Blextra: A blog extraction application

Primary LanguagePython

Seminar Project

In this project we created a web crawler using Scrapy and crawled three French-German blogs (“Tagesanzeiger”, “Neue Züricher Zeitung” and “Tribune de Genève”.). First, we extracted all the relevant data of these blogs. Using these data, we built our blog ontology using Protégé for creating the RDF schema and RDFLib for instances.

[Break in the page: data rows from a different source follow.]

-- ==== Sys2Proof/Laws/Request.lean ====
section
/-!
SUPPORT. What the passing of time leaves alone, and what a request's checks come to where they pass.
-/
set_option Elab.async false
namespace Sys2Proof.Machine

/-- The passing of time changes the instant and the performance counters alone. -/
theorem State.advance_eq (s : State) (t : Tick) :
    ∃ ps, s.advance t = { s with now := max s.now t, clk := { s.clk with perf := ps } } := by
  unfold State.advance
  simp only []
  split
  · exact ⟨s.clk.perf, rfl⟩
  · exact ⟨_, rfl⟩

/-- An admitted request is admitted whenever it is looked at. -/
theorem State.Admits.advance {s : State} {q : Req} {cls : Nat} {grant : Bool} (h : s.Admits q cls grant) (t : Tick) :
    (s.advance t).Admits q cls grant := by
  obtain ⟨ps, e⟩ := s.advance_eq t
  rw [e]
  exact h

/-- A request that is admitted reaches its command. -/
theorem State.gate_admits {s : State} {q : Req} {cls : Nat} {grant : Bool} (h : s.Admits q cls grant) (op : Nat)
    (body : State → ReqId → State) :
    s.gate q op cls grant body = body (s.modMbox q.mb fun b => { b with inflight := q.tag :: b.inflight }) (reqId q op) := by
  obtain ⟨h1, h2, h3, h4, h5, h6, h7, h8⟩ := h
  have h1' : (!s.sys.mbReady && q.mb != 19) = false := by rcases h1 with h | h <;> simp [h]
  have h6' : (grant || q.mb == 19) = true := by rcases h6 with h | h <;> simp [h]
  have h9 : ((!s.sys.mbReady && q.mb != 19) || decide (19 < q.mb) || s.clk.mode == 0) = false := by
    rw [h1']
    simp [h3]
    omega
  unfold State.gate
  simp only [h9, h4, h5, h6', h7, Bool.false_eq_true, if_false, Bool.not_true, Bool.or_self, Nat.not_le.mpr h8]

/-- A request that is admitted reaches its command in the state in which time has passed. -/
theorem State.gate_opened {s : State} {q : Req} {cls : Nat} {grant : Bool} (h : s.Admits q cls grant) (t : Tick) (op : Nat)
    (body : State → ReqId → State) :
    (s.advance t).gate q op cls grant body = body (s.opened t q) (reqId q op) :=
  State.gate_admits (h.advance t) op body

/-- A request pulse of a crossing changes the record of pulses in flight and the sticky bits alone. -/
theorem State.pulse_eq (s : State) (g c a b : Nat) :
    ∃ ps co, s.pulse g c a b = { s with clk := { s.clk with pulses := ps, coalesced := co } } := by
  unfold State.pulse
  simp only []
  split
  · exact ⟨_, _, rfl⟩
  · exact ⟨_, _, rfl⟩

end Sys2Proof.Machine
end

Moreover, for the metadata search we used the ontology and for the text search (terms in title and content of the article) we built an index. We also created a synonym expansion only for German language. Finally, a user has the ability to search in the data by using our web application in Flask framework.

Install (Ubuntu)

pip install -r requirements.txt


Crawling is not automated at the moment. Thus, to start a new crawling you have to start the process from the command line:

Change directory to the scraping application:

cd pathToProject/Project/scraping 

Crawl for the NZZ blogs:

scrapy crawl nzz_blogs -o blogs.csv -t csv

Crawl the NZZ blogs:

scrapy crawl nzz

Crawl the Tagesaneziger:

scrapy crawl tga

Crawl Tribune de Geneve:

scrapy crawl tdg

Building the index

After the crawling, the index and ontology have to be updated. If the index was never before initialized the script create_schema.py under Project/Scraping/scraping/indexing has to be called. For every other one just has to run the script main.py in the root folder. This scripts updates the index and ontology and copies all the text files and index files to the Web application.

Running webserver

cd pathToProject/Project/WebApp 

Starts server: localhost:5000


This folder contains a detailed description of the project.